§ **What needs to be done**: Look through the data below and extract, unchanged, the lines from the one that contains "def keccak256RawText (text" to the one that contains "def wordsOf (cs", both included.

Stored data

■ ■ ■

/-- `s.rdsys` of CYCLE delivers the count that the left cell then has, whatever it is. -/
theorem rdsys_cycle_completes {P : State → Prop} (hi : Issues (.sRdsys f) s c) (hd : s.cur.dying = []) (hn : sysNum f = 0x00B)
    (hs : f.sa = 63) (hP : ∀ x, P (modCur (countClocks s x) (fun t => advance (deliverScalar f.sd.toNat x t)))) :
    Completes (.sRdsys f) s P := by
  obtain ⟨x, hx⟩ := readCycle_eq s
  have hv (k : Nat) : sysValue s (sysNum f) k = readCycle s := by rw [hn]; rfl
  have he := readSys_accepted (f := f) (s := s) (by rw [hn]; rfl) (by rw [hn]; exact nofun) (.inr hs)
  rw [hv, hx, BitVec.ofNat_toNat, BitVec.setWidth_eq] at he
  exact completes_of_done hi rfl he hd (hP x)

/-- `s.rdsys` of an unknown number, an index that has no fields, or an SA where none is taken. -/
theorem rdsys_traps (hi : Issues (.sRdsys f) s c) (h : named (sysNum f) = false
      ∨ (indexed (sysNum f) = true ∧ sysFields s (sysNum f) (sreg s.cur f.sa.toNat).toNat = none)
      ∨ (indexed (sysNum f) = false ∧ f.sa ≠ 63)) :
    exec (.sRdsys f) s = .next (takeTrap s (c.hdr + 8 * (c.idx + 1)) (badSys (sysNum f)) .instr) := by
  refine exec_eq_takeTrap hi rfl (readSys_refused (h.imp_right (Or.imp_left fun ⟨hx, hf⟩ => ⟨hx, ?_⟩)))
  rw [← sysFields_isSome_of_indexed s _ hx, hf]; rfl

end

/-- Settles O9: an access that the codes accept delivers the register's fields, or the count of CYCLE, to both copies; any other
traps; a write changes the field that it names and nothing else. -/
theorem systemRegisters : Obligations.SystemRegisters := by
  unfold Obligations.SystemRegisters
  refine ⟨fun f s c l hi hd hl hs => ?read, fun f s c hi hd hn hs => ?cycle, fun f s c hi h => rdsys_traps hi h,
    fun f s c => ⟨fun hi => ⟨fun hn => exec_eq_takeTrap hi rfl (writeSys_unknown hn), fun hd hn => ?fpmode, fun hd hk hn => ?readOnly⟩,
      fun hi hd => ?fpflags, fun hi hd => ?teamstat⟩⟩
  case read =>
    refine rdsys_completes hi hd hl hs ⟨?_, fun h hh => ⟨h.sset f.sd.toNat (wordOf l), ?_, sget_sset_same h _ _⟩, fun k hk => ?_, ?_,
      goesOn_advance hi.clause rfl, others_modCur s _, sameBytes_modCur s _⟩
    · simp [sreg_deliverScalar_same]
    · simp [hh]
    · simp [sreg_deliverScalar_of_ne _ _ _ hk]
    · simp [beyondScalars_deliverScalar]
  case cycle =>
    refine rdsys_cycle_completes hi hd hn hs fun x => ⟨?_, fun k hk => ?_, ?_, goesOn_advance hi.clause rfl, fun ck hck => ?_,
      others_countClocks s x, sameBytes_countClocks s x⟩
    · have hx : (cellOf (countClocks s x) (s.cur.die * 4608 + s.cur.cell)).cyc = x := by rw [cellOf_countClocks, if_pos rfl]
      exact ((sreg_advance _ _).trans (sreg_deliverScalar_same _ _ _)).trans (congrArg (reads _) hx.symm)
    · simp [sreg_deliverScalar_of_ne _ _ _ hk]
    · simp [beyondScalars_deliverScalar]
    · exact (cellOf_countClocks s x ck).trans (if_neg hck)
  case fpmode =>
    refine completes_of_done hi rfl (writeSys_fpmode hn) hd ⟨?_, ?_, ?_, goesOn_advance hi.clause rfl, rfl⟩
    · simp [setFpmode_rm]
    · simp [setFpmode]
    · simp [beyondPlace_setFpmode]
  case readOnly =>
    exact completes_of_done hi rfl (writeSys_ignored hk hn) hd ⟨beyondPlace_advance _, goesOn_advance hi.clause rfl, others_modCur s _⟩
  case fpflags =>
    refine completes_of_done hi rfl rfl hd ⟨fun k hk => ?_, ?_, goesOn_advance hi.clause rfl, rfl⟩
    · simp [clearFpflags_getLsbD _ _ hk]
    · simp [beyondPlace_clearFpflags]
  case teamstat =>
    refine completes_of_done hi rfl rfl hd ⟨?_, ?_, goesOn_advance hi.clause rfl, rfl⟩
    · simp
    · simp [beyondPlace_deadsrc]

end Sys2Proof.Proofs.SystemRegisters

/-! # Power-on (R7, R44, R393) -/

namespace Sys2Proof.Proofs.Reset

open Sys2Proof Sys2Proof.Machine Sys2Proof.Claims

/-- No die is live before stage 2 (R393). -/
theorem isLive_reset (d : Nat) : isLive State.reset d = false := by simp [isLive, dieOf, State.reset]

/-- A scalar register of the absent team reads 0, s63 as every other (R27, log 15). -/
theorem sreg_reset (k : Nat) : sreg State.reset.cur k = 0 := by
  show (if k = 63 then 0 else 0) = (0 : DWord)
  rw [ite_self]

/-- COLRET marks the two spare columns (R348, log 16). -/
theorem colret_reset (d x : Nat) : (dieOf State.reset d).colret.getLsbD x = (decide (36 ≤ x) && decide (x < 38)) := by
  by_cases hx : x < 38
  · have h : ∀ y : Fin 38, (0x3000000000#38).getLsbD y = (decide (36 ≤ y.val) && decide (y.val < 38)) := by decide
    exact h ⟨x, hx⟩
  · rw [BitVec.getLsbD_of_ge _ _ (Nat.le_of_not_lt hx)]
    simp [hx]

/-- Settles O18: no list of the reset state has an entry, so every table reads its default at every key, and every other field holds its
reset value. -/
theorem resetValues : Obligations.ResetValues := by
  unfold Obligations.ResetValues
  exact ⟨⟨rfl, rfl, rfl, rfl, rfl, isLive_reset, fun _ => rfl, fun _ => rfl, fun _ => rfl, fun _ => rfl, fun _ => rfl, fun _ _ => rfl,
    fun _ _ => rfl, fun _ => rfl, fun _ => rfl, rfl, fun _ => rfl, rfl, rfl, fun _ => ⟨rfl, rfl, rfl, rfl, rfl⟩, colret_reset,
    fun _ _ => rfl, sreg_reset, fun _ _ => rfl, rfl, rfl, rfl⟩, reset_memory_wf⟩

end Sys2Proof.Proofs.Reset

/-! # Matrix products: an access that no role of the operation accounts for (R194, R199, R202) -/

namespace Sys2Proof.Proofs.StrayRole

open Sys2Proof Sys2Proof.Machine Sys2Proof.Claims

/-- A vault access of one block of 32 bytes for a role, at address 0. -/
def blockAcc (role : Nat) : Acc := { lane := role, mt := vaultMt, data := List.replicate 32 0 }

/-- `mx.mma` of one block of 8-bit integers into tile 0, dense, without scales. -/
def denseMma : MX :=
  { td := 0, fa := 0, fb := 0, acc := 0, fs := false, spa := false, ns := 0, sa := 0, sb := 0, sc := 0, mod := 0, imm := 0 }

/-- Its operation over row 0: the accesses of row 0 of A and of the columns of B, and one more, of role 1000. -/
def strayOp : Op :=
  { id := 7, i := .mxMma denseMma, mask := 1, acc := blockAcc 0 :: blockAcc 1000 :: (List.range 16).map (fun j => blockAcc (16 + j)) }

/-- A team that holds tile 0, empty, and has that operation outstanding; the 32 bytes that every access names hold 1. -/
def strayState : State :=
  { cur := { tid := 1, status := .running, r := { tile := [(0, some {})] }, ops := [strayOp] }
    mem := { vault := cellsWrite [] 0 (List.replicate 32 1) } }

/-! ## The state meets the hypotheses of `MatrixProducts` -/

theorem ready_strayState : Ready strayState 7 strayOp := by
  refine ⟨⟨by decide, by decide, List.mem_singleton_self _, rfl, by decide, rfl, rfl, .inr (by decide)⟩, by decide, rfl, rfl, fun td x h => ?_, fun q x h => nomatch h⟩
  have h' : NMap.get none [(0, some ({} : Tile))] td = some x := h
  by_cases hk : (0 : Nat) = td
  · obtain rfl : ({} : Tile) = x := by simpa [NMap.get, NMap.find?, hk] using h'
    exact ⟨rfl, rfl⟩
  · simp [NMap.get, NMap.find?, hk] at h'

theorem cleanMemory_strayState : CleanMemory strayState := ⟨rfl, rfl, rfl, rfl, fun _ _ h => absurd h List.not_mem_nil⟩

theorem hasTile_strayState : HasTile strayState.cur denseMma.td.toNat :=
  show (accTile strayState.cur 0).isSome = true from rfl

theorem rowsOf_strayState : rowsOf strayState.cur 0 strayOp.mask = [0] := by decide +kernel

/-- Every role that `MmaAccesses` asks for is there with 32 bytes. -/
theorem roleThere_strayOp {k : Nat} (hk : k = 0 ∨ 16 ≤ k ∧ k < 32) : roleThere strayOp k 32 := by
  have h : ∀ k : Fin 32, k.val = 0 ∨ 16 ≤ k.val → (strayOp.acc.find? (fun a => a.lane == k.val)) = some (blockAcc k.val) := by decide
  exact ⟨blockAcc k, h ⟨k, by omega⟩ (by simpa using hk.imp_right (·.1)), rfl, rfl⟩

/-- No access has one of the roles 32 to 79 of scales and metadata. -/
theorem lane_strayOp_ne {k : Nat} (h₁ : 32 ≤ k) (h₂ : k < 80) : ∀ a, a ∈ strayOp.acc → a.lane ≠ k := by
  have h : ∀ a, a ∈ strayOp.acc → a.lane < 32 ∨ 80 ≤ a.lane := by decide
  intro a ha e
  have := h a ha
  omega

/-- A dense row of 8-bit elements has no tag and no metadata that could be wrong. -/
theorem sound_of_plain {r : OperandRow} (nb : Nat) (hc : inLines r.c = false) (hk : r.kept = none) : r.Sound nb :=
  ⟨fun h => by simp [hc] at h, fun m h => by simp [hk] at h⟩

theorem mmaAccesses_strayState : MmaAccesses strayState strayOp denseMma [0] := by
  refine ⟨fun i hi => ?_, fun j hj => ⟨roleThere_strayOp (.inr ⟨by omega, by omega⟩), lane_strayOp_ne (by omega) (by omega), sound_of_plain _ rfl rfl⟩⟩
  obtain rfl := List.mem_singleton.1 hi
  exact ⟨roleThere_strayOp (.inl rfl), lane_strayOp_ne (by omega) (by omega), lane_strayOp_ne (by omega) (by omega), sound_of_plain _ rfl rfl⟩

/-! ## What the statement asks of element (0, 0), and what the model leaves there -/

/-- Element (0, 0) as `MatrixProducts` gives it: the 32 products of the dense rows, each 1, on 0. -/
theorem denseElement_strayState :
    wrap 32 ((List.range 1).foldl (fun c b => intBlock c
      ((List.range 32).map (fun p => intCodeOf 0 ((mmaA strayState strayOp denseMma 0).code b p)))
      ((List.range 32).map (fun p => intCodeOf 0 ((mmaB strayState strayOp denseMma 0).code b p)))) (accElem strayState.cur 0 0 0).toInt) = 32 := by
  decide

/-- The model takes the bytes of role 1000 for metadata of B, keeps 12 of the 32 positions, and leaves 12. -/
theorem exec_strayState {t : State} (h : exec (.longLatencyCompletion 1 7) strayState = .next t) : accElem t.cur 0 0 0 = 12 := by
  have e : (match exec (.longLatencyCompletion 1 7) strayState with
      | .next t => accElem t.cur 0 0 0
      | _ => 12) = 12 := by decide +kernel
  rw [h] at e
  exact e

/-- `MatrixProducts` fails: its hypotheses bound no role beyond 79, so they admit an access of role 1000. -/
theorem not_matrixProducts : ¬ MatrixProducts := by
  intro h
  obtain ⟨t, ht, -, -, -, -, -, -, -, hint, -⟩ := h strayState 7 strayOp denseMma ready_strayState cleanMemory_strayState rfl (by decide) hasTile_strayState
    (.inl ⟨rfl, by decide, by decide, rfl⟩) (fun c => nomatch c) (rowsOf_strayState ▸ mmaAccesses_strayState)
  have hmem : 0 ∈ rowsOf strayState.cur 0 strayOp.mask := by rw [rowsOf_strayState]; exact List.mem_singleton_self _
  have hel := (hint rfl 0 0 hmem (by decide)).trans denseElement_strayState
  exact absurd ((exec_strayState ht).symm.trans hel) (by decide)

■ ■ ■

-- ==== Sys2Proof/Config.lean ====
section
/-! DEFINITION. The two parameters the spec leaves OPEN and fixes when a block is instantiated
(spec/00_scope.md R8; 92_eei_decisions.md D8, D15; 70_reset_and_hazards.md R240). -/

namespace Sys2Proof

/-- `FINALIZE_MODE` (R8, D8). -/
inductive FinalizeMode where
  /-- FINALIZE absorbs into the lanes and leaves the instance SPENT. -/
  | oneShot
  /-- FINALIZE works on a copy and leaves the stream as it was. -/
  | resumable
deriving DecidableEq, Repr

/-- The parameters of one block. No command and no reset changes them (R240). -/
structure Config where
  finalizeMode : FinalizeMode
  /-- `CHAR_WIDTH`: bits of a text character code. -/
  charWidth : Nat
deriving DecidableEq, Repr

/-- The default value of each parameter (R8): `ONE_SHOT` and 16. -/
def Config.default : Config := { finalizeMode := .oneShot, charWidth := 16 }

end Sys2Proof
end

■ ■ ■

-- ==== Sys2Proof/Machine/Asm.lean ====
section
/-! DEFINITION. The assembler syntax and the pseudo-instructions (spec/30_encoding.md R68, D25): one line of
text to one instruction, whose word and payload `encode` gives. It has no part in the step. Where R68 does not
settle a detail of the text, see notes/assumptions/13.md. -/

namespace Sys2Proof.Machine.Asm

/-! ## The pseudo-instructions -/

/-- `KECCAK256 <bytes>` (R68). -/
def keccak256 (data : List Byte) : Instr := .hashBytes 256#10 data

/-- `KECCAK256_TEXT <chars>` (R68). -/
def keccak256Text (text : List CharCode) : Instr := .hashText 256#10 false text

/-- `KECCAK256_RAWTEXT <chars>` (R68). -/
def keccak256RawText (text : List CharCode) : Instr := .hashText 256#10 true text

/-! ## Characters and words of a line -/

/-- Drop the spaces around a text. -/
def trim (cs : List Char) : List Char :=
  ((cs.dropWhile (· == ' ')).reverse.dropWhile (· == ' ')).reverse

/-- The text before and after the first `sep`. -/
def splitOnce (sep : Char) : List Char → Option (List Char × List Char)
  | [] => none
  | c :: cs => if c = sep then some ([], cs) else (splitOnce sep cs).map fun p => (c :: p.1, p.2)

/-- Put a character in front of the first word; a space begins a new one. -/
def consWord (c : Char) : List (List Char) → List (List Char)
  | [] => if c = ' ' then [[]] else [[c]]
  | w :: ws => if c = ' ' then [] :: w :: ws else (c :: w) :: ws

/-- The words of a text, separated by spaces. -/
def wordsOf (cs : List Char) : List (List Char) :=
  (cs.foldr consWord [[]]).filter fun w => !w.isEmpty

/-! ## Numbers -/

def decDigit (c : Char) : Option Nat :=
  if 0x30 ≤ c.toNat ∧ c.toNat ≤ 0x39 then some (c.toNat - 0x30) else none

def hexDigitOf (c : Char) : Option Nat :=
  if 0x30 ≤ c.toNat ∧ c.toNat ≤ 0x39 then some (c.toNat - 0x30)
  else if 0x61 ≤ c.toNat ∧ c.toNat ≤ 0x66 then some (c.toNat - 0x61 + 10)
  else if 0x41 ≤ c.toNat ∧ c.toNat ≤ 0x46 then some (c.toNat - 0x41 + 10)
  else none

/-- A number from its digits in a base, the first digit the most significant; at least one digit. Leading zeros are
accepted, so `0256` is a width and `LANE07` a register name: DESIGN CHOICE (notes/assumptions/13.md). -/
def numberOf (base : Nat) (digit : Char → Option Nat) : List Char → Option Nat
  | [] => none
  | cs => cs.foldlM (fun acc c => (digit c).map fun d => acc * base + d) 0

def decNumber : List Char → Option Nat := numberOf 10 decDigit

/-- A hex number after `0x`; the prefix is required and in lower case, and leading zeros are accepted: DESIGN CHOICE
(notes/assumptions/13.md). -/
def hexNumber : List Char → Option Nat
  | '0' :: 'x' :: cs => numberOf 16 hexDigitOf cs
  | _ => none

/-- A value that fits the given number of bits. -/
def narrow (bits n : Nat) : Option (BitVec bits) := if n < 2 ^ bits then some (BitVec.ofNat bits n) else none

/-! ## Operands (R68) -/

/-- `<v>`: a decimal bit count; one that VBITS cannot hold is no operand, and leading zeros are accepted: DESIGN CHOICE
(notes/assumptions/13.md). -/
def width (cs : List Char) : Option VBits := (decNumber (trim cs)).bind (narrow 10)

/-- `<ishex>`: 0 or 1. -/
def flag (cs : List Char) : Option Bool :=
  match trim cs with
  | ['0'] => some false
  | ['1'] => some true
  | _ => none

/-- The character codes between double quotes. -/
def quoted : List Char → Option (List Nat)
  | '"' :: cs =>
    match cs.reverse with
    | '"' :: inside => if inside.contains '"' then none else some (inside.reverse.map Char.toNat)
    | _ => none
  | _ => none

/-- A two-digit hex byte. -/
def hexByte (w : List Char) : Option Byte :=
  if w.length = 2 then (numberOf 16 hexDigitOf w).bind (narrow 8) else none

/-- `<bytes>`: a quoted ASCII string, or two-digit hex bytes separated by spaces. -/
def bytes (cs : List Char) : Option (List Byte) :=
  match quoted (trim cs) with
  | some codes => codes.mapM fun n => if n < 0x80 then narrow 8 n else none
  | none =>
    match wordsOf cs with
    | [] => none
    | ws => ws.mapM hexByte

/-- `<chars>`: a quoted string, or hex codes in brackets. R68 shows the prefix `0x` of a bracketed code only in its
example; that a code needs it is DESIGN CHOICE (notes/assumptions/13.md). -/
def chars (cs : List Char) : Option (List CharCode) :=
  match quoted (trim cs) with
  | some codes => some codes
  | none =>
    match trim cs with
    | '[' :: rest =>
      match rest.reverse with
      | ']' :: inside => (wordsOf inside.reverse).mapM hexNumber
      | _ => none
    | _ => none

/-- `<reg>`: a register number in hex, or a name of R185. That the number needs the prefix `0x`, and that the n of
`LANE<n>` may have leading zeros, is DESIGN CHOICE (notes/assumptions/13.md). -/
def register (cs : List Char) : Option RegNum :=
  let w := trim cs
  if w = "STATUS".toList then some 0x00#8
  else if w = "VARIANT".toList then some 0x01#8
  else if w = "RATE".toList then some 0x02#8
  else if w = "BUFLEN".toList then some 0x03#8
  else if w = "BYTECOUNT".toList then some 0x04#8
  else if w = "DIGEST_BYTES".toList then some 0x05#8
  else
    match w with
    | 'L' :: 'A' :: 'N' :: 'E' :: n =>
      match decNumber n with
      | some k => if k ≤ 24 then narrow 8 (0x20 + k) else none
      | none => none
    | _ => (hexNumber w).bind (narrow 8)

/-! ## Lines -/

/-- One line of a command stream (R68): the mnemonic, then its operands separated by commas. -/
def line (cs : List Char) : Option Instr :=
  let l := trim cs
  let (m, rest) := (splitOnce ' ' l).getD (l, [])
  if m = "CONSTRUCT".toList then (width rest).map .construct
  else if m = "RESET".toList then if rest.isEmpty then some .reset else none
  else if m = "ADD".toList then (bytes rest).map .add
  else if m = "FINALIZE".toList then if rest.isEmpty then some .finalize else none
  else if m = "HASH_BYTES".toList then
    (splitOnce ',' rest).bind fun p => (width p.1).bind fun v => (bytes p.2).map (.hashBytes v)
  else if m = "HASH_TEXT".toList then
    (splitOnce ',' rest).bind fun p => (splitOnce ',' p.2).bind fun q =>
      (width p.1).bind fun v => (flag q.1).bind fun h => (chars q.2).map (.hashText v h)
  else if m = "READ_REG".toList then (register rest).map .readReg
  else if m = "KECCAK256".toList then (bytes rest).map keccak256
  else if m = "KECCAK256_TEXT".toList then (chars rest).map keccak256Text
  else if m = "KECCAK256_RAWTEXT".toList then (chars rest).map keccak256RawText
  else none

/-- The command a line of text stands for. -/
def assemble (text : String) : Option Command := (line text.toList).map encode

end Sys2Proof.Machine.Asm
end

■ ■ ■

§ **Expected answer**:
def keccak256RawText (text : List CharCode) : Instr := .hashText 256#10 true text

/-! ## Characters and words of a line -/

/-- Drop the spaces around a text. -/
def trim (cs : List Char) : List Char :=
  ((cs.dropWhile (· == ' ')).reverse.dropWhile (· == ' ')).reverse

/-- The text before and after the first `sep`. -/
def splitOnce (sep : Char) : List Char → Option (List Char × List Char)
  | [] => none
  | c :: cs => if c = sep then some ([], cs) else (splitOnce sep cs).map fun p => (c :: p.1, p.2)

/-- Put a character in front of the first word; a space begins a new one. -/
def consWord (c : Char) : List (List Char) → List (List Char)
  | [] => if c = ' ' then [[]] else [[c]]
  | w :: ws => if c = ' ' then [] :: w :: ws else (c :: w) :: ws

/-- The words of a text, separated by spaces. -/
def wordsOf (cs : List Char) : List (List Char) :=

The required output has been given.